▶ BRIEF: Search the entries for the word "valToInt" and copy each line that has it.

----

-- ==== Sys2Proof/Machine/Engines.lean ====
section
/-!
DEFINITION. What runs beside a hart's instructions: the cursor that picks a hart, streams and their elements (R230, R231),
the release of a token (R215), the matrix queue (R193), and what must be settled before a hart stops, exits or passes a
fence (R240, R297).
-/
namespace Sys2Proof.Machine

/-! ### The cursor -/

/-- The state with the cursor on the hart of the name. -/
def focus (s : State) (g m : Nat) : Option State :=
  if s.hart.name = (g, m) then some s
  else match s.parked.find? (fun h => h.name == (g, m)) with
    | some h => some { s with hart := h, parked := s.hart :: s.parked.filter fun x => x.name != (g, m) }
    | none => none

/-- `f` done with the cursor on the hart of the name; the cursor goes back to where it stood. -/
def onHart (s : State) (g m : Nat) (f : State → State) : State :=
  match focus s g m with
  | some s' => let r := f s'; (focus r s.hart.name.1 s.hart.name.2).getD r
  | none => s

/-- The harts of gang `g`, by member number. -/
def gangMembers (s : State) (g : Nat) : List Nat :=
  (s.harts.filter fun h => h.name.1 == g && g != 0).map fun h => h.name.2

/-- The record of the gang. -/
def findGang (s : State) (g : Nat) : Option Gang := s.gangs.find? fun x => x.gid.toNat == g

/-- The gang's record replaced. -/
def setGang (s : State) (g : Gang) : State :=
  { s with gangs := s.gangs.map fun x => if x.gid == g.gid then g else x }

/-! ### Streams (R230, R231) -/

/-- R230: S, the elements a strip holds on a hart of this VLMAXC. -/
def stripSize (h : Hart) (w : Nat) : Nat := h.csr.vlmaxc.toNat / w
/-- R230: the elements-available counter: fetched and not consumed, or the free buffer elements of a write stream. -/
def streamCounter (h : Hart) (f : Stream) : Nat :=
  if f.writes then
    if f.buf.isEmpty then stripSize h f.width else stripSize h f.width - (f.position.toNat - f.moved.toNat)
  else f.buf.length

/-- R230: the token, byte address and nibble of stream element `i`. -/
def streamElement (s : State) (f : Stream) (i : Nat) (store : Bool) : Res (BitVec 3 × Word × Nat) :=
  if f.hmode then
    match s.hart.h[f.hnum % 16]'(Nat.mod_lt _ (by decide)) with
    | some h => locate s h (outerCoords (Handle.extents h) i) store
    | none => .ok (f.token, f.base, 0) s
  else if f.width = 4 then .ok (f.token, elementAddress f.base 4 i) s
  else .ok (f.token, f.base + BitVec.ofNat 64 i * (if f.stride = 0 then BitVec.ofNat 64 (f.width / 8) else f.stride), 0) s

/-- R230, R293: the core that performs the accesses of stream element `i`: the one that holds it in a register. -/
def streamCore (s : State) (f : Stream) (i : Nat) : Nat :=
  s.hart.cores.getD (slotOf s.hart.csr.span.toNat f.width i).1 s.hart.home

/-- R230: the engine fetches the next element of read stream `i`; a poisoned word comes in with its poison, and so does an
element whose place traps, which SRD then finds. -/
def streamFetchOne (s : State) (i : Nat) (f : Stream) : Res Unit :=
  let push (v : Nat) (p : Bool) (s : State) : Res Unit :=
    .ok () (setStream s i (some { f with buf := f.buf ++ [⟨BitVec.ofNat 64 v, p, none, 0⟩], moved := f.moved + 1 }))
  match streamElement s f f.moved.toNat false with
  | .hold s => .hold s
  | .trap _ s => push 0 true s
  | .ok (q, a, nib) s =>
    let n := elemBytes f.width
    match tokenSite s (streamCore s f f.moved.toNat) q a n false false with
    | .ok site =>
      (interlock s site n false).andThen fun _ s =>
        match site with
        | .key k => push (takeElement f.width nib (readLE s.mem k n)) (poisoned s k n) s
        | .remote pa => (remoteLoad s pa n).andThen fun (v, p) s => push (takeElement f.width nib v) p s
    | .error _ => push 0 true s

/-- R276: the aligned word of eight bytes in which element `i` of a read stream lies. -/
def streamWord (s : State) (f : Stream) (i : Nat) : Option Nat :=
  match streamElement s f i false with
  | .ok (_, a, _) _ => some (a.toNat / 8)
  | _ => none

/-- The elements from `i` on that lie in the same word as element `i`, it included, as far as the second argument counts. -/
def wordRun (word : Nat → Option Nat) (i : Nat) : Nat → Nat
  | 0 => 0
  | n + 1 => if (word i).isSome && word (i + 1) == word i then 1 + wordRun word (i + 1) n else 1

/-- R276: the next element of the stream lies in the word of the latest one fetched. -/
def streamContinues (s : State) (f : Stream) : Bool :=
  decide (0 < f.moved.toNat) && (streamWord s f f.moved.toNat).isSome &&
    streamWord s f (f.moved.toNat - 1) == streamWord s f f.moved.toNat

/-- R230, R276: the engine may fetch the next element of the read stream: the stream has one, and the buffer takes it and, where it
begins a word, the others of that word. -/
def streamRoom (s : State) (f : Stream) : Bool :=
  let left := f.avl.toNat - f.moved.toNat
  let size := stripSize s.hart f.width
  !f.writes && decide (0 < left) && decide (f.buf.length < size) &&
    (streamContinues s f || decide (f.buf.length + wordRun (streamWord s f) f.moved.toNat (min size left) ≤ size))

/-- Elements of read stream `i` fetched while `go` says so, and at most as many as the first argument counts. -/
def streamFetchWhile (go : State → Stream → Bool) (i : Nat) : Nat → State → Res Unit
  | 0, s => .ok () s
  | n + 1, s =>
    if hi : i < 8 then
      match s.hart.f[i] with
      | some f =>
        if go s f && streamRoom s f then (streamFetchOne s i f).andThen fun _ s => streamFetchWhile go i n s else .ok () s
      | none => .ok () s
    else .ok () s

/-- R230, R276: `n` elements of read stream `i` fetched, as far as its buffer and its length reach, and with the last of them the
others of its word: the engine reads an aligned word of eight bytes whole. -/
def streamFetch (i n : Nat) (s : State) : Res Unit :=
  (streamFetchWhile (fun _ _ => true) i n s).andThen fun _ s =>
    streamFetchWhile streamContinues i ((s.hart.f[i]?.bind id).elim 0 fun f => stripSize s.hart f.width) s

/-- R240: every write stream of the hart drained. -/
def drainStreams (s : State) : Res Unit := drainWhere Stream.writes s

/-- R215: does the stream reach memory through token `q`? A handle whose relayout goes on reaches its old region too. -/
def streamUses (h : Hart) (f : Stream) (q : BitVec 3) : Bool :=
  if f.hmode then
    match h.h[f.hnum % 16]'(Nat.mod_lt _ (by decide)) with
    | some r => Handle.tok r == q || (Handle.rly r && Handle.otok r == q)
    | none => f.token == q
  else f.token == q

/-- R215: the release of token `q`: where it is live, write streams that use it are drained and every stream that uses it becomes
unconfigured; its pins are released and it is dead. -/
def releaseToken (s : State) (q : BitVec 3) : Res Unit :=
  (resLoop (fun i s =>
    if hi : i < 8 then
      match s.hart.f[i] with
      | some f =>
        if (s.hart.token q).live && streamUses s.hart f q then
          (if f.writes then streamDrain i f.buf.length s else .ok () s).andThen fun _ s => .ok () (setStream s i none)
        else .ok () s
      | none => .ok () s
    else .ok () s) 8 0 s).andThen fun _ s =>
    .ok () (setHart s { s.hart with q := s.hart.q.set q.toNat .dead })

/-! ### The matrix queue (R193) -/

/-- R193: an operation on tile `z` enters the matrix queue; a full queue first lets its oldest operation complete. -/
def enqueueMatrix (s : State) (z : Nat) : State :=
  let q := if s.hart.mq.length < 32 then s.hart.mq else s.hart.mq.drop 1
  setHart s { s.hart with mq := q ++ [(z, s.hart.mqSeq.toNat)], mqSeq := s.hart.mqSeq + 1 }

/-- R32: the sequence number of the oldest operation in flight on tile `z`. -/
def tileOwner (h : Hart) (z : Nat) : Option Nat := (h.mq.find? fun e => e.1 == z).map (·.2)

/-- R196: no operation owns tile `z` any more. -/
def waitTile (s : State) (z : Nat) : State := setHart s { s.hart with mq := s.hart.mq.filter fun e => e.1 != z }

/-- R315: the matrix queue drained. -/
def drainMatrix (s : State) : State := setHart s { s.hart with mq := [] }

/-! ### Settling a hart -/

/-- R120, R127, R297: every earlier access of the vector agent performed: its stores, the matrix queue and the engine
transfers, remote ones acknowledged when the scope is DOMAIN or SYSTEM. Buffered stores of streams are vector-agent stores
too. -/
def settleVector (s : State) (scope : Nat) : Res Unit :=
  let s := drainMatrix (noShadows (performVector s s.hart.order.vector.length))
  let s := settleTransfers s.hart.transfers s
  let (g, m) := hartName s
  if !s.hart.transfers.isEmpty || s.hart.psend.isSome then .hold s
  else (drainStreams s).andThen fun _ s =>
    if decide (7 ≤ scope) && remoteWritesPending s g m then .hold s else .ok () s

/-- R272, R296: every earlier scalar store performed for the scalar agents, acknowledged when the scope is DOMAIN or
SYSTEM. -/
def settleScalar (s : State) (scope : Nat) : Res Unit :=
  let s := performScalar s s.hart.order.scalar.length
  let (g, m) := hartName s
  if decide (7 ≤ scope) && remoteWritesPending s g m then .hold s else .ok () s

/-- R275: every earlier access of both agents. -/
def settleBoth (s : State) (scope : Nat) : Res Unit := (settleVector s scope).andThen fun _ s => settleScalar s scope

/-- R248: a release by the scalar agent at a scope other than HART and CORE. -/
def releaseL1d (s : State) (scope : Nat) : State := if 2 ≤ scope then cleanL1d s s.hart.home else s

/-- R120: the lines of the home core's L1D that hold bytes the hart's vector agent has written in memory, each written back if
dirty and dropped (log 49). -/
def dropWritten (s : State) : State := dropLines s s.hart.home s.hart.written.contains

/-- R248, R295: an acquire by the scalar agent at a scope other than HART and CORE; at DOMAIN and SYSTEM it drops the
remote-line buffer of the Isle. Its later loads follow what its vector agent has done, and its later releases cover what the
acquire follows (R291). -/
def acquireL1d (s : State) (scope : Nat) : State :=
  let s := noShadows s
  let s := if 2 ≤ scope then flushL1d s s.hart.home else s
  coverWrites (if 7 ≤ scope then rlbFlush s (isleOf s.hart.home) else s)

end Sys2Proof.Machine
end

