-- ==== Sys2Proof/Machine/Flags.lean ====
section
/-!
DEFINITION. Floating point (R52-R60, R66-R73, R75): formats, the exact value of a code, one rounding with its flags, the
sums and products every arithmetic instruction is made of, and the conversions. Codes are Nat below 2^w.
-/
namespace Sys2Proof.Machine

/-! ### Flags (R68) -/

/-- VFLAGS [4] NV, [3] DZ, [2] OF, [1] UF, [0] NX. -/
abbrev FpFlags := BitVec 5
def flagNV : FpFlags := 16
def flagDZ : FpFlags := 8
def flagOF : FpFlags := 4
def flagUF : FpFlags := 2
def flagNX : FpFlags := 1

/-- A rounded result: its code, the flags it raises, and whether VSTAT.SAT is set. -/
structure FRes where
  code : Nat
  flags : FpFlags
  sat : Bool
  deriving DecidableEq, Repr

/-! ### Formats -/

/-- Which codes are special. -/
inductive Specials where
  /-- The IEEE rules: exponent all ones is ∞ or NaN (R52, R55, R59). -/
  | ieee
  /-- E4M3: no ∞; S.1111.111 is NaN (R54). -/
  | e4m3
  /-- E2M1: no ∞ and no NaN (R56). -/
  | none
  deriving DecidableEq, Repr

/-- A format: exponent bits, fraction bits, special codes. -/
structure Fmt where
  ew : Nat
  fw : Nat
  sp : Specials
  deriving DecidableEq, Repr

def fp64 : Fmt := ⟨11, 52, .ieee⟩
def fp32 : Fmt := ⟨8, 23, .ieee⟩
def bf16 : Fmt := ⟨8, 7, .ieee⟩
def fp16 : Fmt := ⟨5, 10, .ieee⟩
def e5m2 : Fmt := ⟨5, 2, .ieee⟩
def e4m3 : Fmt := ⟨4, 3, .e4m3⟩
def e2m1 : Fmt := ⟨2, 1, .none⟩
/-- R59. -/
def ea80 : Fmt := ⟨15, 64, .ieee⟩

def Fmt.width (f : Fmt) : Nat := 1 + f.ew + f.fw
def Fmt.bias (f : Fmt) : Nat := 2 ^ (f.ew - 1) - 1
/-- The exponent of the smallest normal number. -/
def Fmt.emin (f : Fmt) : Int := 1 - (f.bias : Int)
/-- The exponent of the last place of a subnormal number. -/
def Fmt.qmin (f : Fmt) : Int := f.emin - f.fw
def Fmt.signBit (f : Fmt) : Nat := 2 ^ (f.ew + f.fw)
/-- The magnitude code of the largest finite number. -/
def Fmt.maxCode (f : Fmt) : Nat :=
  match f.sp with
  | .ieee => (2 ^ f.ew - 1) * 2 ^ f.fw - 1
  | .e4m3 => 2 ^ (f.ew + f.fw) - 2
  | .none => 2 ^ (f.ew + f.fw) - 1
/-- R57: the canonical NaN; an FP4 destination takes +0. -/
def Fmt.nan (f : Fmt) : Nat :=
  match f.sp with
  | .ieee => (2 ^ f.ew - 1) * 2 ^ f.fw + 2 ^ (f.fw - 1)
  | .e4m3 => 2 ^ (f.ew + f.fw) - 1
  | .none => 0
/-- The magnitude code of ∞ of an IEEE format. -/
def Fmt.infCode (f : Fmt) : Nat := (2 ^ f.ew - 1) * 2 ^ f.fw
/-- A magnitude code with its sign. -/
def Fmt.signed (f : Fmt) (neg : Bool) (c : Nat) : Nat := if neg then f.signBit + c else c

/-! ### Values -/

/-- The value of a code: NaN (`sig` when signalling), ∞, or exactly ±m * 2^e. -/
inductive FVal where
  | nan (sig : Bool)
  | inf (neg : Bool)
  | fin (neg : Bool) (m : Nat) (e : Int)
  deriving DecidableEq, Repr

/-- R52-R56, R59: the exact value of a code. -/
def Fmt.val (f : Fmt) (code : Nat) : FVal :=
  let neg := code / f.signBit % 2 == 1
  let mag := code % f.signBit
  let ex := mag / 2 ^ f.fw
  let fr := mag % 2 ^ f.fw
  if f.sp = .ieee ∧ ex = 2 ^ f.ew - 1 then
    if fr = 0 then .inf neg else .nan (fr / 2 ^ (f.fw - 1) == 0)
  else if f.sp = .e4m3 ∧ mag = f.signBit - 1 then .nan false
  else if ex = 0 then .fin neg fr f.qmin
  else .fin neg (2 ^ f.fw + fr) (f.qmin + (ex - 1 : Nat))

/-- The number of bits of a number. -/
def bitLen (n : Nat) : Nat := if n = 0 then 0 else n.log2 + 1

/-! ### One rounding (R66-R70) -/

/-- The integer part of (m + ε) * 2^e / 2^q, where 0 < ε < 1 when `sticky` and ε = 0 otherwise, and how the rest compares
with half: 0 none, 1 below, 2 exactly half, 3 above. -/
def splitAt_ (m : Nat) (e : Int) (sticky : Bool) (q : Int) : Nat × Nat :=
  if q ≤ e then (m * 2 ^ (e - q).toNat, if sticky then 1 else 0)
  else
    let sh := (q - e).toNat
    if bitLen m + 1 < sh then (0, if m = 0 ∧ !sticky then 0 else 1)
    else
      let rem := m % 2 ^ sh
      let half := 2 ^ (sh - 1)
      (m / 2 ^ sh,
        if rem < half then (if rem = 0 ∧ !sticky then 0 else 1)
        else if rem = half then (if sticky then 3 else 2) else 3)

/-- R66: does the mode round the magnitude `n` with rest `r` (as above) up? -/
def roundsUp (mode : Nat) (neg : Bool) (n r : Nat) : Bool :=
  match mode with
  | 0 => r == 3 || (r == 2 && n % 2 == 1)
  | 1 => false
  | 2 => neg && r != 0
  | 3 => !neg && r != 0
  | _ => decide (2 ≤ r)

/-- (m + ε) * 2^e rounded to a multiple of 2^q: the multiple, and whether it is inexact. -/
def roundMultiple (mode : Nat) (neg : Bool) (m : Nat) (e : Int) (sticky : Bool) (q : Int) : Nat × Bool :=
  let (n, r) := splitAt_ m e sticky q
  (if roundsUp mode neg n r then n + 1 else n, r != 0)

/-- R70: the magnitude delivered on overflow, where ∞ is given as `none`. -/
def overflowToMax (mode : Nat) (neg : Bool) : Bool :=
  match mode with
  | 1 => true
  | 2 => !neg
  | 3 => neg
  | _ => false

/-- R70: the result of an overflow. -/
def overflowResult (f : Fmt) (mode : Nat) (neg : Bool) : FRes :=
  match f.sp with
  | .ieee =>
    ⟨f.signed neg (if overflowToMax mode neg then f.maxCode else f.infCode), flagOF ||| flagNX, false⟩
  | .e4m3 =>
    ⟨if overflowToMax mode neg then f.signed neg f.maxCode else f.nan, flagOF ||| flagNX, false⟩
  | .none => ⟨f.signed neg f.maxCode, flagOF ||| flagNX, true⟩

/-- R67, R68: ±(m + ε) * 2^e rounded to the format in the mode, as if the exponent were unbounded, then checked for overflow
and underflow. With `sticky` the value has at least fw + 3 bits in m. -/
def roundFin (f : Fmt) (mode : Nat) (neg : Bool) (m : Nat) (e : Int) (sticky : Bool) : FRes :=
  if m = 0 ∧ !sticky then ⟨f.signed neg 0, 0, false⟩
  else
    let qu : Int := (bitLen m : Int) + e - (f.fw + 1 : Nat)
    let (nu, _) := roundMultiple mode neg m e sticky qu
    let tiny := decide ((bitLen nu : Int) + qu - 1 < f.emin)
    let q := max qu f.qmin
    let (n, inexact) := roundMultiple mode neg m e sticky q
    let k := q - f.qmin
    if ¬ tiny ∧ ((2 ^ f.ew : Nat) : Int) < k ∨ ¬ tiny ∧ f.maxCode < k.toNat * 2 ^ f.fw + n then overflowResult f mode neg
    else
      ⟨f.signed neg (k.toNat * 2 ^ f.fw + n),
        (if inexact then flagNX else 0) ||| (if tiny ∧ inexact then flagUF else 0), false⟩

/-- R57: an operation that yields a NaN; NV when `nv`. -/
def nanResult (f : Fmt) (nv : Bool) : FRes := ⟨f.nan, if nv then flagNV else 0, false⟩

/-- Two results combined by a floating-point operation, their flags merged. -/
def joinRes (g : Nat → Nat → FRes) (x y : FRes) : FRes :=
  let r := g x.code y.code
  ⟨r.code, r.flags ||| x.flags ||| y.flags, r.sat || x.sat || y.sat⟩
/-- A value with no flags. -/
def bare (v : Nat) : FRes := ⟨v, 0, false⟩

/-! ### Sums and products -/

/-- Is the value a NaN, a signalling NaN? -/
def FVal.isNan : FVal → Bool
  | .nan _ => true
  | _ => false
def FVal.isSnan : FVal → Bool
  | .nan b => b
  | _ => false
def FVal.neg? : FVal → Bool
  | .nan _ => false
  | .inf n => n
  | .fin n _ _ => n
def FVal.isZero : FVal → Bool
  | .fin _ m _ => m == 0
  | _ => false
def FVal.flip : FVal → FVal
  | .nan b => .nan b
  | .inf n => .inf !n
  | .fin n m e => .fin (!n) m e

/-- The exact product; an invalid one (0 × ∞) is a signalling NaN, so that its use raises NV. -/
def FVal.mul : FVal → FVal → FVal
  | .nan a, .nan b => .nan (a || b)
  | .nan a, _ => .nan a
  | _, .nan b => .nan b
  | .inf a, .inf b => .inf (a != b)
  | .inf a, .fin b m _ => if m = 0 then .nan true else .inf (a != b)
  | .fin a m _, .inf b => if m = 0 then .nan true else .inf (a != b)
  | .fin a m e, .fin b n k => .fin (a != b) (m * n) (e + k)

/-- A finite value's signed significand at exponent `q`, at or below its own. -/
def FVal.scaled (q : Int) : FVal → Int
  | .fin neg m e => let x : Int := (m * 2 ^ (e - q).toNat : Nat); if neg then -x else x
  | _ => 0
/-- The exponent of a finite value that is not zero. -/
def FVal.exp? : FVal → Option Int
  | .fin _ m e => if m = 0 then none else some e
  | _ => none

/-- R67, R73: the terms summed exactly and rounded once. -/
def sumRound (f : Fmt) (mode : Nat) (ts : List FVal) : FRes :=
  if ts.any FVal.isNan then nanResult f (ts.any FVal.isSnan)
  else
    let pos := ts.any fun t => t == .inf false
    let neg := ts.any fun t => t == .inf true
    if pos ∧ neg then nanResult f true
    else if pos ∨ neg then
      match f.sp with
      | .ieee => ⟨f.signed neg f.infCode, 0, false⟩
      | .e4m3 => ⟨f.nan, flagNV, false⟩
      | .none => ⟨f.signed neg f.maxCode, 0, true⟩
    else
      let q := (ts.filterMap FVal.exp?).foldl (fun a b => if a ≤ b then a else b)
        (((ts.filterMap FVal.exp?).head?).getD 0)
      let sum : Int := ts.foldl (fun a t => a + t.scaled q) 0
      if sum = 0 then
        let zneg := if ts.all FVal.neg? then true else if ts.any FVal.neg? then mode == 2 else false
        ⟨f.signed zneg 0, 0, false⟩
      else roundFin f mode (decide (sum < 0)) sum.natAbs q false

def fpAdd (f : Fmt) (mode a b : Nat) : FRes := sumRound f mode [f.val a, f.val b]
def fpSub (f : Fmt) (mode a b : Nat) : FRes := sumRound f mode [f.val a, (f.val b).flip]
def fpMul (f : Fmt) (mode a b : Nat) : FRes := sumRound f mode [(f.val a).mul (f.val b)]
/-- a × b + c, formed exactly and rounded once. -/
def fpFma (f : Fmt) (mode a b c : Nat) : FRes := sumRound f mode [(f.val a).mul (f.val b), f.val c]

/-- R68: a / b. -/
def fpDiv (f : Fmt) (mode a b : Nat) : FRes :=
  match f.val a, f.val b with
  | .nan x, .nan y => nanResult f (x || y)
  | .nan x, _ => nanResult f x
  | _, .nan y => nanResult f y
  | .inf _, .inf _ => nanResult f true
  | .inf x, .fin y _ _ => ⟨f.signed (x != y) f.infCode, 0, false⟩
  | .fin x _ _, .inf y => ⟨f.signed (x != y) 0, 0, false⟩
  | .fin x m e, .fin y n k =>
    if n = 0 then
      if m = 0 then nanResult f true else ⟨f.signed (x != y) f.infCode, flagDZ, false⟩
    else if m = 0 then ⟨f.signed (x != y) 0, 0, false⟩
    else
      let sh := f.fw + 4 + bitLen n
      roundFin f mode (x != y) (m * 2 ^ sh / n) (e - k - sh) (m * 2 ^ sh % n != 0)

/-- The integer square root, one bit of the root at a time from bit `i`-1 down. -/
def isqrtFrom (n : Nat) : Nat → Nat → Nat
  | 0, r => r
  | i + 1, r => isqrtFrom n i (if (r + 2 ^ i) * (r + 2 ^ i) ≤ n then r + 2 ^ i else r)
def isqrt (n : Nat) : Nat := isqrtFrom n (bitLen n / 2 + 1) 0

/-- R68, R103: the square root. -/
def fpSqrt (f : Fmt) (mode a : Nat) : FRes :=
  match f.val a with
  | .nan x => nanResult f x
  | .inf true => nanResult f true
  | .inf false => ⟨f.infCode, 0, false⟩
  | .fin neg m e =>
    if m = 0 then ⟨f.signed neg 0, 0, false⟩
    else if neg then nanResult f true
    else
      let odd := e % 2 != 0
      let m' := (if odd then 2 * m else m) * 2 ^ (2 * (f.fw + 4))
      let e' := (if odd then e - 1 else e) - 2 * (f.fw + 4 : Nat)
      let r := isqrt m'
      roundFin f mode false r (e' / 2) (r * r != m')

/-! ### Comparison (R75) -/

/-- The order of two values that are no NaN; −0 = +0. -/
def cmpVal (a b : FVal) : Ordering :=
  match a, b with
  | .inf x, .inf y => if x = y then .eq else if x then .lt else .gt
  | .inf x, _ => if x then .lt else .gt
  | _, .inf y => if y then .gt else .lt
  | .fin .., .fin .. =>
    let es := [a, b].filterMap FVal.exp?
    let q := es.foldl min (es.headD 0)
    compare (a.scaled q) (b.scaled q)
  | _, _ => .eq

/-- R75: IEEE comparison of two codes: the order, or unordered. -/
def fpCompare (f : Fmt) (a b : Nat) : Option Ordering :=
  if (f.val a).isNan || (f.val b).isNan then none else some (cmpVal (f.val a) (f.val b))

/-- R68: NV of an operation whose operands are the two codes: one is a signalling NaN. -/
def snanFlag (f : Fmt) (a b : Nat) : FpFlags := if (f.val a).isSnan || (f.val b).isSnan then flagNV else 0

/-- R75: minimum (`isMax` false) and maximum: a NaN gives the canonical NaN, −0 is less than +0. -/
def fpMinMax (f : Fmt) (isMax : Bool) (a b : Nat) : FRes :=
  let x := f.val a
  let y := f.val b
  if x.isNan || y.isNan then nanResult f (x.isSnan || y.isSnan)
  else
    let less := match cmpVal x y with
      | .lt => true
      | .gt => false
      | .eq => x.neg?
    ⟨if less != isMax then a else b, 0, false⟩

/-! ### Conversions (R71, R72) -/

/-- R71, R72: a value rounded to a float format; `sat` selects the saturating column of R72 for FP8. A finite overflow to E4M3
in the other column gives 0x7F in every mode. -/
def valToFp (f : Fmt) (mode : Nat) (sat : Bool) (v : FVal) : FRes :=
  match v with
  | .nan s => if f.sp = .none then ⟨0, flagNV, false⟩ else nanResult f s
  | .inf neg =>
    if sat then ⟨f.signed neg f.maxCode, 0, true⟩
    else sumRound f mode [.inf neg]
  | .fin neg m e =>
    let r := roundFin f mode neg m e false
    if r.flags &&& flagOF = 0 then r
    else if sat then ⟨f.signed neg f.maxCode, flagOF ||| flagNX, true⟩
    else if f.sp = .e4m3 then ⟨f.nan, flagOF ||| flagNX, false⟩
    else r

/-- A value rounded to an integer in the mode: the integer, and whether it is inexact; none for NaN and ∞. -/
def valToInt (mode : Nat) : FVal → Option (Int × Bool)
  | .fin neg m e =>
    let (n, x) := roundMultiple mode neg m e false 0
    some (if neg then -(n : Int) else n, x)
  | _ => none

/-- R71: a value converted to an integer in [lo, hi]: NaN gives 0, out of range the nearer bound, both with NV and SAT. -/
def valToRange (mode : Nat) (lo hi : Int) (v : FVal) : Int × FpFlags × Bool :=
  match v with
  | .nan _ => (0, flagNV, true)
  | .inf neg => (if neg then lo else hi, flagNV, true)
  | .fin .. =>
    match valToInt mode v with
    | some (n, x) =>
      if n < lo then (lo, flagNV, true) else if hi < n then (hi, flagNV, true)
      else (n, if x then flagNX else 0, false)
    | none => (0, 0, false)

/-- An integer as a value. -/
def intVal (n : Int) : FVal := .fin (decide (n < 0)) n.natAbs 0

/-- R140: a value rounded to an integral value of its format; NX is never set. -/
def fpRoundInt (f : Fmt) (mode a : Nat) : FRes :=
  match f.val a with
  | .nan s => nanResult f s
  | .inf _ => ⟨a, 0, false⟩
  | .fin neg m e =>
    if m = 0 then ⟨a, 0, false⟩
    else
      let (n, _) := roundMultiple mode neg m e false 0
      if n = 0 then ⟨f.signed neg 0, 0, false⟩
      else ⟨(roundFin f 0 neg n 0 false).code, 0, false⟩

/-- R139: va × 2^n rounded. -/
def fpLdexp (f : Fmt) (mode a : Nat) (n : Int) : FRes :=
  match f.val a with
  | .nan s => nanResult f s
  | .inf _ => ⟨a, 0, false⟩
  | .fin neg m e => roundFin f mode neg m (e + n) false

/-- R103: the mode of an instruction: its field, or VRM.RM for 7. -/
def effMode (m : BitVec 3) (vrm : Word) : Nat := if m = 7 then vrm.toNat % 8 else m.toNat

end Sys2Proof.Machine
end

----

▶ RESPONSE:
def valToInt (mode : Nat) : FVal → Option (Int × Bool)
    match valToInt mode v with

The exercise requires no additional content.